Virve Hannele "Vicky" Rosti (born 10 November 1958) is a Finnish singer of popular music. Her most famous songs include "Kun Chicago kuoli" (the debut single from 1975, a Finnish language cover version of "The Night Chicago Died" by Paper Lace), "Tuolta saapuu Charlie Brown" ("Charlie Brown" by Benito di Paula), "Menolippu" ("One Way Ticket"), "Oon voimissain" ("I Will Survive"), "Tunnen sen täysillä taas" ("Total Eclipse of the Heart"), "Sata salamaa" (One hundred lightnings) and "Jolene". During her career, Rosti has sold over 75,000 certified records, which places her among the top 50 best-selling female soloists in Finland.

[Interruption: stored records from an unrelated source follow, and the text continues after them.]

/-- A context as its first bundle finds it (R419, R61, R329, R333, R430); `cl` is the SETID of its team. (DESIGN CHOICE, log 3)
(DESIGN CHOICE, log 52) -/
def Grid.context (g : Grid) (t : Team) (nDie before uid core member cl : Nat) : Ctx :=
  let w (n : Nat) : Word := g.record.getD n 0
  let n := g.teamSize
  let teams := (recordShape g.record).1
  let rank := t.num * n + member
  let rc := Bits.fld (w 5) 17 2
  let cls := Bits.fld (w 5) 12 2
  { Ctx.reset.putArgs g.record with
    uid := uid, run := .running, core := core, grid := g.id, team := t.num, member := member, rank := rank
    ctxid := BitVec.ofNat 64 (g.asn.toNat * 2 ^ 56 + g.id * 2 ^ 32 + t.num * 2 ^ 8 + member)
    ctxstat := BitVec.ofNat 64 (2 * Bits.fld (w 5) 15 1 + 64 * (if rc = 0 then 0 else 1))
    domc := membership n member cl
    domd := membership (nDie * n) (before * n + member) ((g.setDies.lookup t.die).getD 0)
    domp := membership (teams * n) rank g.setPkg
    domf := membership g.domSize (g.base + rank) g.setDom
    trapvec := w 3 &&& ~~~3, faultrec := w 4 &&& ~~~0xFF, wtbase := w 2 &&& ~~~0x3FF, prmst := BitVec.ofNat 64 (cls * 2 ^ 8 + cls)
    windows := g.image, pipe := Pipe.init (w 0) (w 1)
    trBase := w 6 + BitVec.ofNat 64 (rank * (w 7).toNat), trLen := (w 7).toNat, trMode := BitVec.ofNat 2 rc }

/-- A trace segment begins with its header (R431). -/
def State.openTrace (s : State) (uid : Nat) : State :=
  s.onCtx uid fun s => if s.ctx.trMode = 1 then s.traceHeader else s

/-- A team's contexts created on cores, in member order. (DESIGN CHOICE, log 52) -/
def State.newTeam (s : State) (g : Grid) (t : Team) (cores : List Nat) : State :=
  let mates := s.teams.filter fun x => x.grid == g.id && x.die == t.die
  let before := (mates.filter fun x => decide (x.num < t.num)).length
  let (cl, s) := s.setId ((s.allCtx.filter fun c => c.run != .empty).map fun c => Bits.fld c.domc 0 16)
  let u := s.fresh + 1
  let cs := (cores.zipIdx).map fun x => g.context t mates.length before (u + x.2) x.1 x.2 cl
  let s := { s with fresh := s.fresh + 1 + cores.length, others := s.others ++ cs
                    budget := s.budget + (cs.map Ctx.heldClass).sum }
  let rs := s.released.filter fun r => r.gate == .grid g.id
  cs.foldl (fun s c => (s.learn (.ctx c.uid) 0 (s.given (some c) c.seat rs fun _ v => some v)).openTrace c.uid) s

/-- A team that was swapped out gets cores; each context's image is brought to its own (R424, R428). -/
def State.oldTeam (s : State) (t : Team) (cores : List Nat) : State :=
  let ms := s.members t.grid t.num
  ms.foldl (fun s c =>
    let s := if c.run.over then s else { s with budget := s.budget + c.heldClass }
    s.onCtx c.uid fun s => s.bringIn (cores.getD c.member 0)) s

/-- The teams of a die that wait eligible (R424). -/
def State.waitingTeams (s : State) (die : Nat) : List Team :=
  s.teams.filter fun t => t.die == die && !t.resident && !t.ended && (s.grids.any fun g => g.id == t.grid && g.eligible)

/-- The waiting team that is taken before another: higher effective priority, then the one that has waited longer (R424). (DEDUCED, log 79) -/
def State.waiterBefore (s : State) (a b : Team) : Bool :=
  if s.effective a != s.effective b then s.effective b < s.effective a else a.since < b.since

/-- The cores on which a waiting team can be placed now: those promised to it, once they are free, else free ones promised to no
other (R423, R424). (DEDUCED, log 79) -/
def State.coresFor (s : State) (t : Team) : Option (List Nat) :=
  match s.promised.find? fun p => p.1 = t.grid && p.2.1 = t.num with
  | some p => if p.2.2.all fun c => s.coreFree c && !s.resmap.getLsbD (c / 16) then some p.2.2 else none
  | none => (s.grid t.grid).bind fun g => s.fit t.die g.teamSize g.xpocket [] (s.promised.flatMap fun p => p.2.2)

/-- TEAM_PLACEMENT (R423, R424): an eligible team that waits is placed, when no team that is taken before it can be, once the governor
grants its class to every member (`input.flag`). (DEDUCED, log 79) (DEDUCED, log 90) (DESIGN CHOICE, log 107) -/
def execTeamPlacement (grid team : Nat) (s : State) : Out :=
  match s.grid grid, s.teams.find? fun t => t.grid == grid && t.num == team with
  | some g, some t =>
    if !g.eligible || t.resident || t.ended || !s.input.flag ||
        (s.waitingTeams t.die).any fun x => s.waiterBefore x t && (s.coresFor x).isSome then .next s
    else
      match s.coresFor t with
      | none => .next s
      | some cores =>
        let s := { s with promised := s.promised.filter fun p => !(p.1 = grid && p.2.1 = team) }
        let s := if t.swapped then s.oldTeam t cores else s.newTeam g t cores
        .next (s.mapTeam grid team fun t => { t with resident := true, eff := s.effective t, since := s.clock, placed := s.clock })
  | _, _ => .next s

/-- GRID_ELIGIBLE (R422): all dependences of a waiting grid are met; its teams begin to age. -/
def execGridEligible (grid : Nat) (s : State) : Out :=
  match s.grid grid with
  | some g =>
    if !g.eligible && g.deps.all fun d => s.depState d.2.1 d.2.2.1 d.2.2.2 == .met then
      .next { s with
        grids := s.grids.map fun x => if x.id = grid then { x with eligible := true } else x
        teams := s.teams.map fun t => if t.grid = grid then { t with since := s.clock } else t }
    else .next s
  | none => .next s

/-! ### Quanta (R424) -/

/-- The focused context is in an instruction in which, or at a stall at which, R65 counts a member as blocked. -/
def State.blockedMember (s : State) : Bool :=
  let c := s.ctx
  c.run == .running && (((c.slot 0).wait).any (fun w => match w with
      | .acq _ _ _ _ _ _ | .waittl _ _ | .bar _ _ _ _ | .waitb _ _ | .sstep _ _ | .tkwt _ | .wfe _ _ => true
      | _ => false) ||
    (c.pipe.slots.any fun x => x.wait.any fun w => match w with
      | .tclm _ => true
      | _ => false) || (List.finRange 7).any fun k => (s.atTile k).isSome)

/-- A member of the team is blocked (R65). -/
def State.teamBlocked (s : State) (t : Team) : Bool := (s.members t.grid t.num).any fun c => (s.refocus c.uid).blockedMember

Rosti was born in Helsinki, and represented her home country in the Eurovision Song Contest 1987 in Belgium. She sang "Sata salamaa", composed by Petri Laaksonen. The song finished 15th out of 22, scoring 32 points.

Rosti currently sings in the band Menneisyyden Vangit together with Freeman.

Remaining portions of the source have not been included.